In the third week of my second year of college, I decided I had to drop out. I told the registrar at the University of New Mexico I was pregnant so I could collect my tuition money and run away to New York with my boyfriend. We were both gold-green and scared. I was 18, still living in books, and he was 20, just a kid from the rez near Santa Fe. We’d heard that even in New York there were laws against illegal cohabitation, and we were worried we’d be arrested if we tried to shack up. Where would we live?
Mid-flight, halfway across the country, I remembered that my grandmother had a cozy little apartment in her Queens home basement that we might rent if we were married. So, soon after we landed, we wed.
Grandma’s and my relationship was historically fraught. Her life had tortured her, and even I understood that that gave her license to torture me. Before her whole family was forced out of Vienna, the city she loved, before the Nazis murdered her two most beloved brothers and a revered sister, before my grandfather’s illness took all that was left of her endurance, she had buried her favorite daughter, her much-adored first grandson, and even her long-awaited, highly prized son to freakish illnesses and accidents. She took solace in the Cutty Sark and beer she kept close to her in ample supply. As she drank, she descended into dark, evil moods that riveted her to her couch in an unlit corner of her living room.
In those days, Grandma was a big woman, and her presence was terrifying. She would sit on her couch by herself, sullenly knitting or crocheting, a bloated, glowering Mme. Defarge, muttering her complaints mostly about me, her third surviving grandchild and a massive disappointment. She smoked a pack of unfiltered camels a day, so her litany of my shortcomings – too fat, too lazy, too blonde, too stupid to be 6 or 7 or 8, 9, 10—was punctuated by the rasp of expectorating sputum. My only defense? I called her Grandma, which she hated, instead of Mamma, as my cousins did.

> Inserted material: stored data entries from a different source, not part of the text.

/-- A store takes its place at the present GTIME, or, where another store already has on one of its bytes, at the next: no two stores to one
location share a perform time (R205). -/
def State.placeAt (s : State) (pa n : Nat) : State :=
  if s.placedAt.any fun r => meets r.2.1 r.2.2 pa n && r.1 == s.gtime then
    { s with gtime := s.gtime + 1, placedAt := [(s.gtime + 1, pa, n)] }
  else { s with placedAt := (s.gtime, pa, n) :: s.placedAt }

/-- A line lies in a frame of a page that the migration engine moves: stores are held (R275). -/
def State.inMove (s : State) (line : Nat) : Bool :=
  s.migrations.any fun m =>
    m.holdUntil.isNone && (meets (m.source * 4096) (2 ^ m.bits) (line * 128) 128 || meets (m.dest * 4096) (2 ^ m.bits) (line * 128) 128)

/-- A store that is on its way shows its bytes at an address to the agents of a core (R201). -/
def PStore.shows (t : PStore) (core pa : Nat) : Bool :=
  !t.bank && t.core == core && decide (t.pa ≤ pa) && decide (pa < t.pa + t.bytes.length)

/-- The value of a byte as a core's L1 shows it: the core's latest store that is not yet at the home, else memory (R201); of another device's
memory, which no L1 holds, what its home has (R211). -/
def State.view (s : State) (core pa : Nat) : Byte :=
  if s.remoteAt pa then s.peek pa
  else s.stores.foldl (fun b t => if t.shows core pa then t.bytes.getD (pa - t.pa) 0 else b) (s.peek pa)

/-- Append a record to the violation log of a block: a ring of 64 entries that counts what it overwrites (R389). -/
def VLog.push (l : VLog) (v : Violation) : VLog :=
  if l.entries.length < Config.violationEntries then { l with entries := l.entries ++ [{ v with overwritten := l.overwritten }] }
  else { l with entries := l.entries.drop 1 ++ [{ v with overwritten := l.overwritten + 1 }], overwritten := l.overwritten + 1 }

/-- Log a refusal (R389, R390). -/
def State.violate (s : State) (owner : LogOwner) (address : Word) (requester : BitVec 32) (kind fromW toW : Nat) : State :=
  let v : Violation :=
    { gtime := word s.gtime, address := address, requester := requester, kind := BitVec.ofNat 8 kind,
      fromWorld := BitVec.ofNat 8 fromW, toWorld := BitVec.ofNat 8 toW, overwritten := 0 }
  if s.vlogs.any (·.owner == owner) then
    { s with vlogs := s.vlogs.map fun l => if l.owner = owner then l.push v else l }
  else { s with vlogs := s.vlogs ++ [VLog.push { owner := owner, entries := [], overwritten := 0 } v] }

/-- The requester field of a device partition (R387, R389): die [15:14], core [13:8], partition [7:5]. -/
def requesterOf (part : Nat) : BitVec 32 :=
  BitVec.ofNat 32 (part / 384 * 2 ^ 14 + part / 8 % 48 * 2 ^ 8 + part % 8 * 2 ^ 5)

/-- An uncorrectable error of the weight store, or of the memory that holds a line, is logged (R389, kind 0x0A). The manual does not say which log holds it:
that of the slice that is home to the address (assumption 61). -/
def State.uncorrectable (s : State) (address : Nat) (req : BitVec 32) (world : Nat) : State :=
  s.violate (.home (ownerOf address)) (word address) req 0x0A world world

/-- The requester field of a host core (R389). -/
def hostRequester (host : Nat) : BitVec 32 := BitVec.ofNat 32 (2 ^ 31 + host % 64)

/-- The requester field of a PCIe or Wilkan port (R389). -/
def portRequester (port : Nat) : BitVec 32 := BitVec.ofNat 32 (2 ^ 30 + port % 32)

/-- The world tag of a line; 0 for lines that are neither sealed nor tagged (R377). -/
def State.tag (s : State) (line : Nat) : Nat := SMap.get 0 s.lineWorld line

/-- The MAC of a line of a protected world does not verify (R376, R377): its bits are not as they were sealed, it was sealed at another address or
under another world's keys, or the world's working keys are erased (R382). -/
def State.macFails (s : State) (line : Nat) : Bool :=
  s.tag line != 0 && (s.sec.keysGone.contains (s.tag line)
    || match SMap.get none s.seals line with | some z => !z.intact || z.line != line || z.world != s.tag line | none => false)

/-- Why a read of a line for an agent of a world gets an error response: the kind of R389, or none (R377). Of a device page this is every access but
the loads and stores that the page takes (R364). -/
def State.readError (s : State) (world line : Nat) : Option Nat :=
  if (s.ioPage (line * 128)).isSome then some 0x04
  else if s.tag line ≠ world ∧ s.tag line ≠ 0 then some 0x02 else if s.macFails line then some 0x03 else none

/-- A protected world owns a way of an L2 slice (R376): a byte above 64 owns none, and ways 0 to 3 are always shared. -/
def State.ownsWay (s : State) (world slice : Nat) : Bool :=
  (List.range 12).any fun k => SMap.get 0 s.sec.l2wmap (16 * slice + 4 + k) == BitVec.ofNat 8 world

/-- How a line that holds data of a world stands (R376): in plaintext in a way that the world owns, sealed anywhere else; lines of world 0 are not
sealed. -/
def State.sealOf (s : State) (world line : Nat) : Option Seal :=
  if world = 0 ∨ s.ownsWay world (ownerOf (line * 128)) then none else some { line := line, world := world, intact := true }

/-- A byte of a line reads as poison for an agent of a world (R278, R377, R390). -/
def State.poisoned (s : State) (world pa : Nat) : Bool :=
  SMap.get false s.poisonLines (lineOf pa) || (s.readError world (lineOf pa)).isSome

/-- The lines that a range of bytes touches. -/
def linesOf (pa n : Nat) : List Nat :=
  if n = 0 then [] else (List.range (lineOf (pa + n - 1) - lineOf pa + 1)).map (lineOf pa + ·)

/-- Log the error responses that a read of some lines receives (R377). -/
def State.logReads (s : State) (world : Nat) (req : BitVec 32) : List Nat → State
  | [] => s
  | l :: ls =>
    match s.readError world l with
    | some k => (s.violate (s.lineOwner l) (word (l * 128)) req k world (s.tag l)).logReads world req ls
    | none => s.logReads world req ls

/-- The latest expiry of the unexpired leases on a line, and now where there is none (R205). -/
def State.leaseEnd (s : State) (line : Nat) : Nat :=
  s.leases.foldl (fun w l => if l.line = line ∧ s.gtime < l.expiry ∧ w < l.expiry then l.expiry else w) s.gtime

/-- Some lease on a line is unexpired: the line is in state L (R213). -/
def State.leased (s : State) (line : Nat) : Bool := s.leases.any fun l => l.line == line && decide (s.gtime < l.expiry)

/-- The words that the home registers as owned by a core's L1 after a store by that core, or that lose their owner after a store
by another agent (R207). -/
def State.ownWords (s : State) (core : Option Nat) (pa n : Nat) : State :=
  let owner := match core with | some c => c + 1 | none => 0
  let words := (List.range ((pa + n - 1) / 4 - pa / 4 + 1)).map (pa / 4 + ·)
  { s with owned := words.foldl (fun o w => SMap.set 0 o w owner) s.owned }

By the time I needed her apartment, however, she and I had forged a truce. I was, after all, a married lady, and I worked hard to maintain my professional demeanor, never missed work, cared for my new husband with all the deference and respect expected of a proper 60s wife.
But not for long. Mickey and I said “I do” in October. He nearly died of hepatitis in December, and I finally understood why we hadn’t yet conjoined. Turned out he’d been living la gay vida loca all over NYC. Yes, I had had a clue. I just didn’t know what I was supposed to do with the information. Besides, I loved him, loved his company. His friendship was the most precious relationship I had ever had, and I never wanted to lose it. The illness forced him to leave. He was miserable in New York and wanted to be near his mother. He moved to Santa Fe in January, and I remained in Bayside, terrified to share the explanation with my grandmother. I didn’t want her to stop loving him. But mostly I feared her derision.
One night I got home late from work in Manhattan, and I was lounging in bed, watching the Million Dollar Movie, when I heard a knock at my door. I opened it to find my grandmother bent over in the cold, holding a batch of cookies she had baked earlier. I was surprised to see her and just as surprised by the cookies – she rarely baked, and she never allowed me to eat bread in her presence, let alone cookies. But I smiled and thanked her.
She coughed for a full minute and a half before she collapsed into a chair at my kitchen table. I brought her a glass of water, and she nodded.
“My brother was a faygele,” she said apropos of nothing.
“Hunh?” I wasn’t sure I had heard what I thought I heard.
“Like your Mickey. He liked boys. That’s why they took him first. The Nazis. To the death camp.”
I sat next to her, and she told me about my great Uncle Ferdinand, a gifted musician, a small hump-backed man, who painted and made his living as a bookbinder. The Nazis relocated him to the popup ghetto along with his professional musicians brother and sister-in-law with whom he boarded. Then, the three were sent to Mali Trosinac.
“The Nazis hated the homosexuals. And anyone who tried to protect them. The brightest and the best they took from me. Ferdinand, Max, and Paula.” She sighed, and her head dropped to her chest. I thought she would fall asleep. Then her emphysema cough startled her upright. She lit a cigarette and talked on into the night. The more she talked, in German and in English, the more elegant her prose became. What a facility she had for narration. I was spellbound.
“Listen,” she said as she neared the end of her story. “I know what it was like for you with all your brothers and sisters. You the oldest, you in charge of so many personalities. For me, it was not so different. Everywhere we went when I was a child, we, too, stuck out like a seamstress’s thumbs swollen with pinpricks. “
“You, Mamma?”
“Well, you know. I was the youngest. Of ten. Whether you’re six or eight or ten, you’re too many. You’re always special. Like my Ferdinand. And your Mickey.”